Daire O’Connor: Cork City fitter, happier, will be more productive 

Daire O’Connor: Cork City fitter, happier, will be more productive 
Daire O'Connor of Cork City at the launch of WATCHLOI, the SSE Airtricity League's new streaming platform, at Fuel Studios on Camden Street, Dublin.

Apart from the welcome sunnier pre-season, Cork City’s Daire O’Connor doesn’t foresee many adjustments for players when the League of Ireland campaign restarts.

Missing the sight, and more importantly the sound, of the Shed End when they trot out at Turner's Cross for the visit of Bohemians on Sunday week may be a culture shock but O’Connor believes the profile of Neale Fenn’s panel cushions the blow.

“We’ve a very young squad,” says the 23-year-old ahead. “A lot of the players Neale brought in from the UK were used to playing in front of no fans at U23 teams, while Belfield wasn’t exactly packed when I was at UCD.

“Look, we love playing in front of a packed home crowd. Their singing got us through the last 10 minutes of the win over Finn Harps when we were out on our feet.

“But, after four months without matches, we’re just glad to be back playing the game we love.

“The health situation with Covid-19 in Ireland seems to be changing every week so maybe they'll allow 500 or 1,000 fans into the games later in the season. I’d even help them fund a crane to look in from over the stand.” 

Those three points against Harps are all Fenn’s side have to show from the five games contested before the suspension of football. 

Now operating off a season cut in half, only 13 games remain until the end of October for the Rebels to retain their top-flight status.

Cork, in Fenn’s first full season at the helm, sit second from bottom in the relegation play-off berth.

“It’s easy to be negative about our situation. We were taught a few harsh lessons in the opening spell, getting well beaten by Dundalk and Shamrock Rovers. However, those games against the top two came within 72 hours of each other and we won’t have to face them away again.

“It could be said we’re near the bottom of the table but I’d point out in this 10-team league that we’re just three points off the European qualification positions.

“There’s a lot of winnable matches ahead and we’ve taken lessons from some early-season naivety.

“The manager last week brought in some extra experience in Kevin O’Connor and Graham Cummins, which is hugely beneficial on and off the pitch. I doubt we’d have still been trying to play out from the back at 4-0 down with 10 men against Shamrock Rovers if those pair had been in the side.

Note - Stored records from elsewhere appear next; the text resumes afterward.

/-- The state of the part. -/
structure State where
  fuse : Fuses := {}
  time : Time := {}
  /-- Every register that holds a value of its own, by BAR0 offset; an unlisted one holds its reset value. -/
  regs : Tbl Word := []
  /-- 64-bit counters shown by a LO and HI register pair, by the offset of LO. -/
  wide : Tbl Nat := []
  fns : Tbl Fn := []
  mem : Mem := {}
  esc : Esc := {}
  evs : Events := {}
  ctxs : Tbl Ctx := []
  tu : Tu := {}
  ca : Cache := {}
  rg : Rg := {}
  sched : Sched := {}
  hl : Hl := {}
  nl : Nl := {}
  pk : Pk := {}
  bu : Bu := {}
  er : Er := {}
  ch : Chrono := {}
  df : Df := {}
  pl : Plate := {}
  ba : Barrel := {}
  gw : Gw := {}
  pn : Pn := {}
  al : Alloc := {}
  ra : Raster := {}
  cr : Crystal := {}
  mp : Media := {}
  /-- The model's own counter of free values drawn (assumption log 3). -/
  free : Nat := 0
  /-- Commands waiting, first in, first out. -/
  pending : List Instr := []
  deriving DecidableEq, Repr

/-- The machine right after power-on reset, before bring-up: every field at its reset value. -/
def State.reset : State := {}

end Sys2Proof.Machine
end

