-- ==== Sys2Proof/Machine/Ops.lean ====
section
/-! DEFINITION. The operations every family is written over: sparse tables, registers, time, free
values, memory bytes, the Chronograph, function and context fences, records on events. -/

namespace Sys2Proof.Machine

/-! ### Sparse tables -/

/-- What key `i` reads as; `d` where it is not listed. -/
def tget {α : Type} (d : α) : Tbl α → Nat → α
  | [], _ => d
  | (k, v) :: t, i => if i = k then v else tget d t i

/-- The entry at key `i`, if one is listed. -/
def tfind {α : Type} : Tbl α → Nat → Option α
  | [], _ => none
  | (k, v) :: t, i => if i = k then some v else tfind t i

/-- The table without key `i`. -/
def tdel {α : Type} : Tbl α → Nat → Tbl α
  | [], _ => []
  | (k, v) :: t, i => if i = k then tdel t i else (k, v) :: tdel t i

/-- The table with key `i` holding `v`, kept in rising order. -/
def tset {α : Type} : Tbl α → Nat → α → Tbl α
  | [], i, v => [(i, v)]
  | (k, w) :: t, i, v =>
    if i < k then (i, v) :: (k, w) :: t
    else if i = k then (i, v) :: t
    else (k, w) :: tset t i v

/-- The table with key `i` reading as `v`, canonical for the default `d`. -/
def tput {α : Type} [DecidableEq α] (d : α) (t : Tbl α) (i : Nat) (v : α) : Tbl α :=
  if v = d then tdel t i else tset t i v

/-- Keys strictly rise from `lo` on. -/
def tSorted {α : Type} : Nat → Tbl α → Bool
  | _, [] => true
  | lo, (k, _) :: t => decide (lo ≤ k) && tSorted (k + 1) t

/-- The canonical form: keys strictly rising, no entry equal to the default. -/
def tWf {α : Type} [DecidableEq α] (d : α) (t : Tbl α) : Bool :=
  tSorted 0 t && t.all (fun p => decide (p.2 ≠ d))

/-- The lowest number from `i` on, among `n`, of which `p` holds. -/
def firstFrom (p : Nat → Bool) (i : Nat) : Nat → Option Nat
  | 0 => none
  | n + 1 => if p i then some i else firstFrom p (i + 1) n

/-- R190, R219: the next number from `start` on, ascending and wrapping at `n`, of which `p` holds. -/
def nextWrap (p : Nat → Bool) (start n : Nat) : Option Nat :=
  firstFrom p start (n - start) <|> firstFrom p 0 start

/-! ### Little-endian bytes (R5) -/

/-- The number that bytes hold, lowest first. -/
def leNat : List Byte → Nat
  | [] => 0
  | b :: bs => b.toNat + 256 * leNat bs

/-- The `n` low bytes of a number, lowest first. -/
def toLe (x : Nat) : Nat → List Byte
  | 0 => []
  | n + 1 => BitVec.ofNat 8 x :: toLe (x / 256) n

/-- The value of `n` bytes at offset `off` of a byte string. -/
def leAt (b : List Byte) (off n : Nat) : Nat := leNat ((b.drop off).take n)

/-- Byte string padded with zeros, or cut, to `n` bytes. -/
def padTo (n : Nat) (b : List Byte) : List Byte := b.take n ++ List.replicate (n - b.length) 0

/-- `n` bytes of a store from address `a` on. -/
def memRd (t : Tbl Byte) (a : Nat) : Nat → List Byte
  | 0 => []
  | n + 1 => tget 0 t a :: memRd t (a + 1) n

/-- A store with bytes written from address `a` on. -/
def memWr (t : Tbl Byte) (a : Nat) : List Byte → Tbl Byte
  | [] => t
  | b :: bs => memWr (tput 0 t a b) (a + 1) bs

/-! ### Registers (R5, R7) -/

/-- Identity map of logical groups, three per register field of 5 bits (GW_GROUP_MAPi). -/
def groupMapWord (map : Nat → Nat) (first n : Nat) : Nat :=
  (List.range n).foldl (fun w i => w + (map (first + i)) <<< (5 * i)) 0

/-- Reset values that the fuses, or a load at reset, fix. -/
def fuseReset (v : Variant) (off : Nat) : Option Nat :=
  let act := Config.gwActive v
  let ident := fun l => if l < act then l else 0x1F
  if off = Reg.GLOBAL_VARIANT then some (0x100000 + Config.part v)
  else if off = Reg.GLOBAL_UNITS then
    some ((b2n (Config.dfPresent v)) <<< 31 + (Config.crOutputs v) <<< 24 + (Config.nlPorts v / 2) <<< 20 +
      (Config.trains v) <<< 16 + (Config.pnActive v) <<< 8 + (Config.hbmStacks v) <<< 5 + act)
  else if off = Reg.GW_CAPS then some (512 <<< 16 + (Config.gwEnabled v) <<< 5 + 19)
  else if off = Reg.GW_SPARE_USE then some (act <<< 15 + (Config.gwEnabled v - act) <<< 10)
  else if off = Reg.GW_GROUP_MAP0 then some (groupMapWord ident 0 6)
  else if off = Reg.GW_GROUP_MAP1 then some (groupMapWord ident 6 6)
  else if off = Reg.GW_GROUP_MAP2 then some (groupMapWord ident 12 4)
  else if off = Reg.GW_GROUP_HEALTH then some (2 ^ 19 - 2 ^ (Config.gwEnabled v))
  else if off = Reg.BA_CAPS then some ((Config.frames v) <<< 16 + Config.baBanks v)
  else if off = Reg.BA_HEALTHY then some (Config.frames v)
  else if off = Reg.PL_CAPS then some ((16 * Config.granules v) <<< 16 + (Config.granules v) <<< 8 + Config.plGroups v)
  else if off = Reg.PL_HEALTHY then some (Config.granules v)
  else if off = Reg.PL_FREE then some (Config.granules v)
  else if off = Reg.BN_CAPS then some (((regRow Reg.BN_CAPS).map (·.reset)).getD 0 + Config.trains v)
  else if off = Reg.PN_CAPS then some ((Config.trains v) <<< 20 + 9 <<< 16 + (Config.pnActive v + Config.pnSpares v) <<< 8 + 108)
  else if off = Reg.PN_ACTIVE then some ((Config.pnSpares v) <<< 16 + Config.pnActive v)
  else if off = Reg.ESC_CAPS then some ((Config.escapements v) <<< 16 + 1024)
  else if off = Reg.CA_CAPS then some (16 <<< 16 + 16 <<< 8 + Config.caSets v / 64)
  else if off = Reg.CR_CAPS then some (((regRow Reg.CR_CAPS).map (·.reset)).getD 0 + Config.crOutputs v)
  else if off = Reg.NL_CAPS then some (64 <<< 16 + 4 <<< 8 + Config.nlPorts v)
  else if off = Reg.GLOBAL_PINS then some 0xFF
  else if off = Reg.RS_CAUSE then some (0x80 <<< 16 + 8)
  else if Reg.PN_HEALTH0 ≤ off ∧ off ≤ Reg.PN_HEALTH3 ∧ off % 4 = 0 then
    some ((List.range 32).foldl (fun m k =>
      let n := 8 * (off - Reg.PN_HEALTH0) + k
      m + b2n (decide (n < 108) && !(decide (n / 9 < Config.trains v) &&
        (decide (n % 9 < 8) || decide (n / 9 < Config.pnSpares v)))) <<< k) 0)
  else if (RegRow.mk 0x00A00100 0x10 12 0 1 0 0 0 0 0 0 false).covers off then
    let t := (off - 0x00A00100) / 0x10
    some ((if t < Config.pnSpares v then 8 else 15) <<< 19 + 8)
  else none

“The embarrassment of that 6-0 defeat definitely rocked our confidence but there’s been a mindset drilled into us.” 

Thanks to the expertise of Fenn’s assistant Joe Gamble, they’ve also had their physiques reconditioned.

From Zoom fitness classes to their second pre-season in six months when they returned to Bishopstown a month ago, getting back up to speed has been the priority.

“The fitness results last week were through the roof,” said the attacker. 

“A lot of players didn’t feel as a fit as they should have been back in February. We easily got brushed aside by Dundalk and Rovers, something Neale and Joe have worked on during this period. Now, we’re all hooked on it.

“Doing laps has become second nature but we’re footballers, not runners. We need to pass the ball better too, ensuring we’re able to control games. I’m confident we can do that, starting with Bohs on Sunday week.” 

Harmony in the dressing-room has been helped by the squad's dealings with the board during a period of turmoil. City were already struggling financially before the pandemic shut football, cashing in their sell-on clauses with Preston North End for Kevin O’Connor and Seán Maguire.

“I only recently read in the paper comments from the Treasurer (Conor Hallahan) about the club being on the brink just two days before the opening game against Shelbourne.

“With the help of the state subsidy scheme, they managed to maintain our full wages till May. I knew it was unsustainable and as players, we didn’t want to make the club go bust by drawing every cent from them.

“We’ve all been back on full wages since returning to training, in fairness to the board. They might get stick from some fans but I feel they’ve done a great job in this time of turbulence for the club.” 

City are one of the several top-flight clubs offering their season-ticket holders free access to the streaming service launched by the FAI yesterday. 

Others can purchase passes to watch all remaining top-flight and FAI Cup games this season, priced at €55 for fans in Ireland and €69 for the rest of the world.